▶ Excerpts from a dataset:
--- --- ---
/-- The word has not executed: its trap stands recorded, and the sequencer is otherwise as it was (R276). -/
def SeqTraps (s : State) (c : Nat) (b : Block) (cause : Cause) (arg addr : Nat) (o : Host.Outcome State Fault Refusal) : Prop :=
  ∃ s' b', o = .next s' ∧ s'.block? c = some b' ∧
    b'.seq = { b.seq with trap := some ⟨cause, arg, addr % 2 ^ 32, addr % 2 ^ 32, 0, false⟩, msqaddr := BitVec.ofNat 32 addr, parked := false } ∧
    { b' with seq := b.seq } = b ∧ (∀ a, s'.homeByte a = s.homeByte a) ∧ ∀ k, k ≠ c → PMap.get? s'.blocks k = PMap.get? s.blocks k

/-- The bytes an engine instruction writes (R264, R272, R274, R290): whether of accumulator storage, and rows of a length at a
pitch from a base. -/
def EngineOp.writes : EngineOp → List (Bool × Nat × Nat × Nat × Nat)
  | .bf n vecs _ _ _ dst dp _ _ y _ => [(y == .acc, dst, dp, vecs, n * yfBytes y)]
  | .bft m n _ _ _ c cp _ _ _ _ _ => [(true, c, cp, m, 4 * n)]
  | .mcopy dir _ dst len => [(dir == .sa || dir == .aa, dst, 0, 1, len)]
  | .sscan l p n _ _ _ _ _ _ y yp _ h _ yf => [(false, y, yp, l, p * yfBytes yf), (true, h, 16 * ((n + 3) / 4), p, 4 * n)]

/-- An offset lies in none of the rows of its storage. -/
def EngineOp.spares (op : EngineOp) (acc : Bool) (o : Nat) : Prop :=
  ∀ w ∈ op.writes, w.1 = acc → ∀ v, v < w.2.2.2.1 → ¬(w.2.1 + v * w.2.2.1 ≤ o ∧ o < w.2.1 + v * w.2.2.1 + w.2.2.2.2)

/-! The device's own steps. -/

/-- The Harbour is reached over some port and has nothing of its own to do: no packet waits for an armed launch, and no
session holds a command. -/
def HarbourIdle (s : State) : Prop := s.linked = true ∧ s.armWait = [] ∧ ∀ p ∈ s.sessions, p.2.held = []

/-- A ready team of a datapath goes before another (R369): one passed over 16 times first, then the higher priority, which a
handler has, then the one ready longer, one whose last clause did not end with a YIELD (R382), then the lower number. -/
def GoesBefore (a b : Nat × Team) : Prop :=
  let late (x : Nat × Team) : Prop := 16 ≤ x.2.passOver
  let prio (x : Nat × Team) : Nat := if x.2.p1 then 4 else x.2.prio
  (late a ∧ ¬late b) ∨ ((late a ↔ late b) ∧
    ((¬late a ∧ prio b < prio a) ∨ ((late a ∨ prio a = prio b) ∧
      (a.2.readyAt < b.2.readyAt ∨ (a.2.readyAt = b.2.readyAt ∧ ((a.2.yielded = false ∧ b.2.yielded = true) ∨
        (a.2.yielded = b.2.yielded ∧ a.1 ≤ b.1)))))))

/-- A command's turn has come (R84): its session exists, is not busy and expects its SEQ; nothing turns it away (R85). -/
structure Turn (s : State) (c : Cmd) (opc : BitVec 8) (x : Session) : Prop where
  session : PMap.get? s.sessions c.sess = some x
  idle : HarbourIdle s
  free : x.busy = false
  seq : x.next = c.hdr.seq.toNat
  allowed : turnedAway x.grant { c.hdr with opc := opc } = none

/-- The command has been answered (R83, R84): the reply is sent, with its status, a zero word and its data, and the next SEQ
is expected. -/
def Answered (s s' : State) (c : Cmd) (opc : BitVec 8) (x : Session) (status : Nat) (data : List Word) : Prop :=
  s'.outbox = s.outbox ++ [.reply c.sess { c.hdr with opc := opc, len := BitVec.ofNat 16 (4 * (data.length + 2)) }
    (BitVec.ofNat 32 status :: 0 :: data)] ∧
  ∃ x', PMap.get? s'.sessions c.sess = some x' ∧ x'.next = (x.next + 1) % 2 ^ 32 ∧ x'.busy = false ∧ x'.grant = x.grant

/-- The command is being performed; its reply is still to come. -/
def Held (s s' : State) (c : Cmd) (x : Session) : Prop :=
  PMap.get? s'.sessions c.sess = some { x with busy := true } ∧ HarbourIdle s' ∧
    ∀ k, k ≠ c.sess → PMap.get? s'.sessions k = PMap.get? s.sessions k

/-- The words of Table 20.9, as lane l of a team reads them. -/
def systemRegisters (s : State) (c t : Nat) (tm : Team) (l : Nat) : List (Nat × Word) :=
  let hi (x : DWord) : Word := BitVec.ofNat 32 (x.toNat / 2 ^ 32)
  let lo (x : DWord) : Word := BitVec.ofNat 32 x.toNat
  let q := (s.block? c).map (·.seq)
  let troot := ((PMap.get? s.ctxs (s.ctxOf c)).map (·.troot)).getD 0
  [(0, BitVec.ofNat 32 l), (1, BitVec.ofNat 32 t), (2, BitVec.ofNat 32 tm.wordMask), (3, (PMap.get? tm.iter l).getD 0),
    (4, tm.rangeNext), (5, tm.rangeEnd), (6, if (frameOf tm.stack).isSome then tm.ticket else tm.rangeNext),
    (7, lo tm.arg), (8, hi tm.arg), (9, tm.addrhi), (10, (tm.status2 l).setWidth 32), (11, tm.trapen.setWidth 32),
    (12, tm.cestat.setWidth 32), (13, tm.sgmask.setWidth 32),
    (14, match q with
      | none => 1
      | some q => BitVec.ofNat 32 (bnum q.ended + 2 * bnum q.parked + 4 * bnum q.trap.isSome)),
    (15, match q with
      | none => 0
      | some q => (q.pc - q.base).setWidth 32),
    (32, tm.trapcause), (33, lo tm.fpc), (34, hi tm.fpc), (35, lo tm.faddr), (36, hi tm.faddr),
    (37, if tm.flane.getLsbD l then 1 else 0), (38, tm.xfault), (42, lo troot), (43, hi troot),
    (44, match q with
      | none => 0
      | some q => q.msqaddr),
    (45, lo (s.tvec c)), (46, hi (s.tvec c)), (47, tm.tix.setWidth 32), (48, tm.tsix.setWidth 32), (49, tm.htoken)]

end Sys2Proof.Machine
end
--- --- ---
Could you please copy the lines above exactly, beginning at the first and ending at the line that contains "PMap.get? s.blocks k"?

▶ Solution below:
/-- The word has not executed: its trap stands recorded, and the sequencer is otherwise as it was (R276). -/
def SeqTraps (s : State) (c : Nat) (b : Block) (cause : Cause) (arg addr : Nat) (o : Host.Outcome State Fault Refusal) : Prop :=
  ∃ s' b', o = .next s' ∧ s'.block? c = some b' ∧
    b'.seq = { b.seq with trap := some ⟨cause, arg, addr % 2 ^ 32, addr % 2 ^ 32, 0, false⟩, msqaddr := BitVec.ofNat 32 addr, parked := false } ∧
    { b' with seq := b.seq } = b ∧ (∀ a, s'.homeByte a = s.homeByte a) ∧ ∀ k, k ≠ c → PMap.get? s'.blocks k = PMap.get? s.blocks k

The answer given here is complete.